BY: Devin Foley

As I consider our modern culture this Thanksgiving morning, I am struck by the contrast between our lives and those of our forefathers.

Materially, there can be no doubt that our wealth exceeds theirs immeasurably. But I fear that the wealth that I want most for myself and my children has been spent. Have we become spiritually poor?

Consider this account of the Pilgrims during the winter of 1621 from A Brief History of the Pilgrims:

“In two or three months time half of their company died, especially in January and February, being in the depth of winter, and wanting houses and other comforts, being infected with the scurvy and other diseases which this long voyage had brought upon them; so as they died sometimes two or three of a day; that of the hundred and odd persons, scarce fifty remained. And of these in the time of most distress, there was but six or seven sound persons, who spared no pains, night or day, but with abundance of toil and hazard of their own health, fetched them wood, made them fires, dressed their meat, made their beds, washed their loathsome clothes, clothed and unclothed them; in a word, did all the homely and necessary offices for them which dainty and quesie stomachs cannot endure to hear named; and all this willingly and cheerfully, without any grudging in the least. …they were not wanting to any that had need of them and I doubt not but their recompense is with the Lord.”

Such an attitude of joy in the face of suffering and material poverty could have only come through vast spiritual wealth.

Over 150 years later, that spiritual treasure was still on display. We can see it in George Washington’s Thanksgiving Proclamation on October 3, 1789:

“…I do recommend and assign Thursday, the 26th day of November next, to be devoted by the people of these States to the service of that great and glorious Being who is the beneficent author of all the good that was, that is, or that will be; that we may then all unite in rendering unto Him our sincere and humble thanks for His kind care and protection of the people of this country previous to their becoming a nation; for the signal and manifold mercies and the favor, able interpositions of His providence in the course and conclusion of the late war; for the great degree of tranquillity, union, and plenty which we have since enjoyed; for the peaceable and rational manner in which we have been enabled to establish constitutions of government for our safety and happiness, and particularly the national one now lately instituted; for the civil and religious liberty with which we are blessed, and the means we have of acquiring and diffusing useful knowledge; and, in general, for all the great and various favors which He has been pleased to confer upon us.”
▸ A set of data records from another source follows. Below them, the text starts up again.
-- ==== Sys2Proof/Tests/Slice0.lean ====
section
/-! SUPPORT. Tests on fixed values, most of them the vectors of 95_test_vectors.md (named V<n> and H<n> there), and for
each statement with hypotheses one state and operands that meet them together. -/

-- Kernel evaluations one at a time: each one's own thread would reserve memory of its own.
set_option Elab.async false

namespace Sys2Proof.Tests

open Sys2Proof.Machine

/-! ### Fields that are no command's (30_encoding.md R60 to R64) -/

theorem test_wf_refuses_reserved_bits : ({ op := 1, var := 0, rsv := 1 } : CmdFields).wf = false := by decide
theorem test_wf_refuses_reserved_op : ({ op := 3, var := 0, rsv := 0 } : CmdFields).wf = false := by decide
theorem test_wf_refuses_nop_with_variant : ({ op := 0, var := 1, rsv := 0 } : CmdFields).wf = false := by decide
theorem test_wf_accepts_enc_rgbe : ({ op := 1, var := 3, rsv := 0 } : CmdFields).wf = true := by decide

/-! ### Every command's word, written out from R60 and R63: RSV, VAR, OP -/

theorem test_decode_nop : decodeTableWord 32 0b00000000000000000000000000_00_0000 = some .nop := by decide
theorem test_decode_encRgbm : decodeTableWord 32 0b00000000000000000000000000_00_0001 = some .encRgbm := by decide
theorem test_decode_encRgbd : decodeTableWord 32 0b00000000000000000000000000_01_0001 = some .encRgbd := by decide
theorem test_decode_encRgbd2 : decodeTableWord 32 0b00000000000000000000000000_10_0001 = some .encRgbd2 := by decide
theorem test_decode_encRgbe : decodeTableWord 32 0b00000000000000000000000000_11_0001 = some .encRgbe := by decide
theorem test_decode_decRgbm : decodeTableWord 32 0b00000000000000000000000000_00_0010 = some .decRgbm := by decide
theorem test_decode_decRgbd : decodeTableWord 32 0b00000000000000000000000000_01_0010 = some .decRgbd := by decide
theorem test_decode_decRgbd2 : decodeTableWord 32 0b00000000000000000000000000_10_0010 = some .decRgbd2 := by decide
theorem test_decode_decRgbe : decodeTableWord 32 0b00000000000000000000000000_11_0010 = some .decRgbe := by decide

/-- H9 to H12: reserved words, each refused for its own reason. -/
theorem test_decode_names_the_reason :
    decodeCmd 0x00000003#32 = .error .opReserved ∧ decodeCmd 0x00000010#32 = .error .nopWithVariant ∧
      decodeCmd 0x00000041#32 = .error .rsvSet ∧ decodeCmd 0xFFFFFFFF#32 = .error .rsvSet :=
  ⟨rfl, rfl, rfl, rfl⟩

/-! ### One command on a small state -/

/-- The reset state with a range and three inputs. -/
def stateOf (range x0 x1 x2 : Word) : State :=
  { State.reset with regs := { Regs.reset with range := range, in0 := x0, in1 := x1, in2 := x2 } }

/-- OUT0, OUT1, OUT2 and STATUS after a command. -/
def resultsOf (i : Instr) (s : State) : Option (Word × Word × Word × Word) :=
  match exec i s with
  | .next t => some (t.regs.out0, t.regs.out1, t.regs.out2, t.regs.status)
  | .fault _ => none
  | .refused _ => none

/-- H13 (R146). -/
theorem test_nop : exec .nop (stateOf 0x41000000 1 2 3) = .next (stateOf 0x41000000 1 2 3) := rfl

/-- V9: ties round away from zero. -/
theorem test_encRgbm_ties : resultsOf .encRgbm (stateOf 0x437F0000 0x437F0000 0x3F000000 0x40200000) =
    some (0xFF0301FF, 0, 0, 0) := by decide +kernel
/-- V10: NaN, a negative input and +Inf, over range. -/
theorem test_encRgbm_out_of_domain : resultsOf .encRgbm (stateOf 0x41000000 0x7FC00000 0xBF800000 0x7F800000) =
    some (0xFFFF0000, 0, 0, 0x0F) := by decide +kernel
/-- V12. -/
theorem test_encRgbd : resultsOf .encRgbd (stateOf 0x41000000 0x3F000000 0x3E800000 0x3F800000) =
    some (0xFFFF3F7F, 0, 0, 0) := by decide +kernel
/-- V15: the divisor byte truncates to 0. -/
theorem test_encRgbd_divisor_zero : resultsOf .encRgbd (stateOf 0x41000000 0x43960000 0x3F800000 0) =
    some (0x000000FF, 0, 0, 0) := by decide +kernel
/-- V20: the divisor byte at its top. -/
theorem test_encRgbd2 : resultsOf .encRgbd2 (stateOf 0x447A0000 0x3F000000 0x3E800000 0) =
    some (0xFF001020, 0, 0, 0) := by decide +kernel
/-- V21: a range below 1 saturates. -/
theorem test_encRgbd2_saturates : resultsOf .encRgbd2 (stateOf 0x3F000000 0x3E800000 0x3F800000 0) =
    some (0x0100FF7F, 0, 0, 0x08) := by decide +kernel
/-- V26: the least value above the floor. -/
theorem test_encRgbe_floor : resultsOf .encRgbe (stateOf 0x41000000 0x0A4FB11F 0 0) =
    some (0x160000CF, 0, 0, 0) := by decide +kernel
/-- V30: the exponent clamp at 2^127. -/
theorem test_encRgbe_clamp : resultsOf .encRgbe (stateOf 0x41000000 0x7F000000 0 0) =
    some (0xFF0000FF, 0, 0, 0x08) := by decide +kernel
/-- V1's decode half. -/
theorem test_decRgbm : resultsOf .decRgbm (stateOf 0x41000000 0x80007FFE 1 2) =
    some (0x407FFEFE, 0x3FFFFEFE, 0, 0) := by decide +kernel
/-- V42: underflow to +0. -/
theorem test_decRgbm_underflow : resultsOf .decRgbm (stateOf 0x00000001 0x01010101 1 2) =
    some (0, 0, 0, 0) := by decide +kernel
/-- V46: inexact quotients. -/
theorem test_decRgbd : resultsOf .decRgbd (stateOf 0x41000000 0x03000201 1 2) =
    some (0x3EAAAAAB, 0x3F2AAAAB, 0, 0) := by decide +kernel
/-- V47: a zero divisor. -/
theorem test_decRgbd_zero_divisor : resultsOf .decRgbd (stateOf 0x41000000 0x00FFFFFF 1 2) =
    some (0, 0, 0, 0x10) := by decide +kernel
/-- V17's decode half. -/
theorem test_decRgbd2 : resultsOf .decRgbd2 (stateOf 0x41000000 0x023F7FFF 1 2) =
    some (0x40800000, 0x3FFEFEFF, 0x3F7CFCFD, 0) := by decide +kernel
/-- V49: a zero divisor. -/
theorem test_decRgbd2_zero_divisor : resultsOf .decRgbd2 (stateOf 0x41000000 0x00FFFFFF 1 2) =
    some (0, 0, 0, 0x10) := by decide +kernel
/-- V52: exponent byte 0 takes the formula. -/
theorem test_decRgbe_subnormal : resultsOf .decRgbe (stateOf 0x41000000 0x00000001 1 2) =
    some (0x00002000, 0, 0, 0) := by decide +kernel
/-- V53: the greatest result. -/
theorem test_decRgbe_greatest : resultsOf .decRgbe (stateOf 0x41000000 0xFF0000FF 1 2) =
    some (0x7EFF0000, 0, 0, 0) := by decide +kernel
In 1863, Abraham Lincoln passed on and enshrined in law our spiritual inheritance by making Thanksgiving a national holiday, writing:

“No human counsel hath devised nor hath any mortal hand worked out these great things. They are the gracious gifts of the Most High God, who, while dealing with us in anger for our sins, hath nevertheless remembered mercy.

It has seemed to me fit and proper that they should be solemnly, reverently and gratefully acknowledged as with one heart and voice by the whole American people. I do therefore invite my fellow citizens in every part of the United States, and also those who are at sea and those who are sojourning in foreign lands, to set apart and observe the last Thursday of November next, as a day of Thanksgiving and Praise to our beneficent Father who dwelleth in the Heavens.”

Though some today are happy that we’ve discarded such an inheritance, I am not one. I find our culture to be a wasteland, a desert that leaves my soul parched.

One small way that I can help replenish that spiritual wealth is to take seriously Abraham Lincoln’s charge to America by remembering that today is not just a day of food and shopping, but rather “a day of Thanksgiving and Praise to our beneficent Father who dwelleth in the Heavens.” Such treasure, I hope, will be stored up in the hearts of my children for the trials and tribulations that they will surely face.